== Exercise details ==
Set down all of the data again, character for character.

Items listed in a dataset
= Beginning of Section =
-- ==== Sys2Proof/Tests/Slice0.lean ====
section
/-! SUPPORT. The model's own tests: what WellFormed and the configuration refuse, words written out from the spec's
encoding, two small runs of one step per command on vectors of 95_test_vectors.md, and for every statement with
hypotheses a concrete state and operands that meet them. -/

namespace Sys2Proof.Tests

open Sys2Proof.Machine

/-! ### Helpers -/

/-- The reset state with the bytes bs written to IN and their count to IN_LEN. -/
def written (bs : List Byte) : State :=
  { State.reset with inLen := BitVec.ofNat 32 bs.length, inBuf := Memory.ofBytes 0 bs }

/-- That state with the word w accepted and k units of busy time left. -/
def launched (w : Word) (bs : List Byte) (k : Nat) (es : List Event) : State :=
  { written bs with cmd := w, status := 0x00000001, busyLeft := k, events := es }

/-- The state after a successful command with output bs, and the moves es still to come. -/
def done (bs : List Byte) (es : List Event) : State :=
  { State.reset with
    status := 0x00000002, outLen := BitVec.ofNat 32 bs.length, outBuf := Memory.ofBytes 0 bs, events := es }

/-- What is observed after one step, if it answers a next state. -/
def observed (s : State) : Option Observation :=
  match step s with
  | .next t => some t.observe
  | .fault _ => none
  | .refused _ => none

/-- A state with its whole input written is ready. -/
theorem ready_written (bs : List Byte) (h : bs.length ≤ 512) : Ready (written bs) bs :=
  ⟨by simp [written]; omega, h, fun i _ => by simp [written]⟩

/-- A state with an output in place meets the invariant. -/
theorem inv_done (bs : List Byte) (es : List Event) (h : bs.length ≤ 1024) : Inv (done bs es) := by
  have hl : (BitVec.ofNat 32 bs.length).toNat = bs.length := by rw [BitVec.toNat_ofNat]; omega
  refine ⟨rfl, rfl, rfl, Memory.wf_ofBytes _ _,
    Memory.within_ofBytes _ _ _ (show 0 + bs.length ≤ 1024 by omega), ?_, ?_, ?_, ?_⟩
  · intro hb; exact absurd hb (by simp [done, State.busy, statusBusy])
  · intro _ i
    simp only [done, Memory.read_ofBytes_zero, hl]
    by_cases hi : i < bs.length <;> simp [hi]
  · intro _; exact Nat.zero_lt_succ _
  · intro hf; exact absurd hf (by simp [done, statusFail])

/-- A busy state meets the invariant. -/
theorem inv_launched (w : Word) (bs : List Byte) (k : Nat) (es : List Event) (h : bs.length ≤ 512) :
    Inv (launched w bs k es) := by
  refine ⟨rfl, Memory.wf_ofBytes _ _, Memory.within_ofBytes _ _ _ (show 0 + bs.length ≤ 512 by omega), rfl, rfl,
    fun _ => rfl, ?_, ?_, ?_⟩
  · intro hb; exact absurd hb (by simp [launched, State.busy, statusBusy])
  · intro hb; exact absurd hb (by simp [launched, State.busy, statusBusy])
  · intro hf; exact absurd hf (by simp [launched, statusFail])

/-! ### Well-formedness and configuration: an ill-formed term for each check -/

theorem test_wf_refuses_tag_16 : AlphRef.wf (.raw 16) = false := by decide
theorem test_wf_accepts_tag_15 : AlphRef.wf (.raw 15) = true := by decide
theorem test_wf_refuses_version_256 : (AsmLine.cmd .encv (.name .bitcoin) (some 256)).wf = false := by decide
theorem test_wf_accepts_version_255 : (AsmLine.cmd .encv (.name .bitcoin) (some 255)).wf = true := by decide
theorem test_wf_refuses_encv_without_version : (AsmLine.cmd .encv (.name .flickr) none).wf = false := by decide
theorem test_wf_refuses_version_on_enc : (AsmLine.cmd .enc (.name .bitcoin) (some 0)).wf = false := by decide
theorem test_wf_refuses_hint_256 : (AsmLine.cmd .decv (.raw 3) (some 256)).wf = false := by decide
theorem test_wf_refuses_read_of_2 : (Txn.memRead 0x0000 2).wf = false := by decide
theorem test_wf_refuses_write_of_8 : (Txn.memWrite 0x0000 8 0).wf = false := by decide
theorem test_wf_refuses_wide_byte : (Txn.memWrite 0x1000 1 256).wf = false := by decide
theorem test_config_default : configOk 512 1024 defaultTable = true := by decide +kernel
theorem test_config_refuses_inCap_0 : configOk 0 1024 defaultTable = false := by decide +kernel
theorem test_config_refuses_inCap_2963 : configOk 2963 4096 defaultTable = false := by decide +kernel
/-- OUT_MIN(512) = 714 (00_scope.md R10). -/
theorem test_config_refuses_outCap_713 :
    configOk 512 713 defaultTable = false ∧ configOk 512 714 defaultTable = true := by decide +kernel
theorem test_config_refuses_outCap_4097 : configOk 512 4097 defaultTable = false := by decide +kernel
theorem test_config_refuses_repeated_symbol :
    configOk 512 1024 { defaultTable with flickr := 0x32 :: flickrRow.tail } = false := by decide +kernel
theorem test_config_refuses_short_row :
    configOk 512 1024 { defaultTable with ripple := rippleRow.tail } = false := by decide +kernel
= End of Section =
== Solution for this task ==
-- ==== Sys2Proof/Tests/Slice0.lean ====
section
/-! SUPPORT. The model's own tests: what WellFormed and the configuration refuse, words written out from the spec's
encoding, two small runs of one step per command on vectors of 95_test_vectors.md, and for every statement with
hypotheses a concrete state and operands that meet them. -/

namespace Sys2Proof.Tests

open Sys2Proof.Machine

/-! ### Helpers -/

/-- The reset state with the bytes bs written to IN and their count to IN_LEN. -/
def written (bs : List Byte) : State :=
  { State.reset with inLen := BitVec.ofNat 32 bs.length, inBuf := Memory.ofBytes 0 bs }

/-- That state with the word w accepted and k units of busy time left. -/
def launched (w : Word) (bs : List Byte) (k : Nat) (es : List Event) : State :=
  { written bs with cmd := w, status := 0x00000001, busyLeft := k, events := es }

/-- The state after a successful command with output bs, and the moves es still to come. -/
def done (bs : List Byte) (es : List Event) : State :=
  { State.reset with
    status := 0x00000002, outLen := BitVec.ofNat 32 bs.length, outBuf := Memory.ofBytes 0 bs, events := es }

/-- What is observed after one step, if it answers a next state. -/
def observed (s : State) : Option Observation :=
  match step s with
  | .next t => some t.observe
  | .fault _ => none
  | .refused _ => none

/-- A state with its whole input written is ready. -/
theorem ready_written (bs : List Byte) (h : bs.length ≤ 512) : Ready (written bs) bs :=
  ⟨by simp [written]; omega, h, fun i _ => by simp [written]⟩

/-- A state with an output in place meets the invariant. -/
theorem inv_done (bs : List Byte) (es : List Event) (h : bs.length ≤ 1024) : Inv (done bs es) := by
  have hl : (BitVec.ofNat 32 bs.length).toNat = bs.length := by rw [BitVec.toNat_ofNat]; omega
  refine ⟨rfl, rfl, rfl, Memory.wf_ofBytes _ _,
    Memory.within_ofBytes _ _ _ (show 0 + bs.length ≤ 1024 by omega), ?_, ?_, ?_, ?_⟩
  · intro hb; exact absurd hb (by simp [done, State.busy, statusBusy])
  · intro _ i
    simp only [done, Memory.read_ofBytes_zero, hl]
    by_cases hi : i < bs.length <;> simp [hi]
  · intro _; exact Nat.zero_lt_succ _
  · intro hf; exact absurd hf (by simp [done, statusFail])

/-- A busy state meets the invariant. -/
theorem inv_launched (w : Word) (bs : List Byte) (k : Nat) (es : List Event) (h : bs.length ≤ 512) :
    Inv (launched w bs k es) := by
  refine ⟨rfl, Memory.wf_ofBytes _ _, Memory.within_ofBytes _ _ _ (show 0 + bs.length ≤ 512 by omega), rfl, rfl,
    fun _ => rfl, ?_, ?_, ?_⟩
  · intro hb; exact absurd hb (by simp [launched, State.busy, statusBusy])
  · intro hb; exact absurd hb (by simp [launched, State.busy, statusBusy])
  · intro hf; exact absurd hf (by simp [launched, statusFail])

/-! ### Well-formedness and configuration: an ill-formed term for each check -/

theorem test_wf_refuses_tag_16 : AlphRef.wf (.raw 16) = false := by decide
theorem test_wf_accepts_tag_15 : AlphRef.wf (.raw 15) = true := by decide
theorem test_wf_refuses_version_256 : (AsmLine.cmd .encv (.name .bitcoin) (some 256)).wf = false := by decide
theorem test_wf_accepts_version_255 : (AsmLine.cmd .encv (.name .bitcoin) (some 255)).wf = true := by decide
theorem test_wf_refuses_encv_without_version : (AsmLine.cmd .encv (.name .flickr) none).wf = false := by decide
theorem test_wf_refuses_version_on_enc : (AsmLine.cmd .enc (.name .bitcoin) (some 0)).wf = false := by decide
theorem test_wf_refuses_hint_256 : (AsmLine.cmd .decv (.raw 3) (some 256)).wf = false := by decide
theorem test_wf_refuses_read_of_2 : (Txn.memRead 0x0000 2).wf = false := by decide
theorem test_wf_refuses_write_of_8 : (Txn.memWrite 0x0000 8 0).wf = false := by decide
theorem test_wf_refuses_wide_byte : (Txn.memWrite 0x1000 1 256).wf = false := by decide
theorem test_config_default : configOk 512 1024 defaultTable = true := by decide +kernel
theorem test_config_refuses_inCap_0 : configOk 0 1024 defaultTable = false := by decide +kernel
theorem test_config_refuses_inCap_2963 : configOk 2963 4096 defaultTable = false := by decide +kernel
/-- OUT_MIN(512) = 714 (00_scope.md R10). -/
theorem test_config_refuses_outCap_713 :
    configOk 512 713 defaultTable = false ∧ configOk 512 714 defaultTable = true := by decide +kernel
theorem test_config_refuses_outCap_4097 : configOk 512 4097 defaultTable = false := by decide +kernel
theorem test_config_refuses_repeated_symbol :
    configOk 512 1024 { defaultTable with flickr := 0x32 :: flickrRow.tail } = false := by decide +kernel
theorem test_config_refuses_short_row :
    configOk 512 1024 { defaultTable with ripple := rippleRow.tail } = false := by decide +kernel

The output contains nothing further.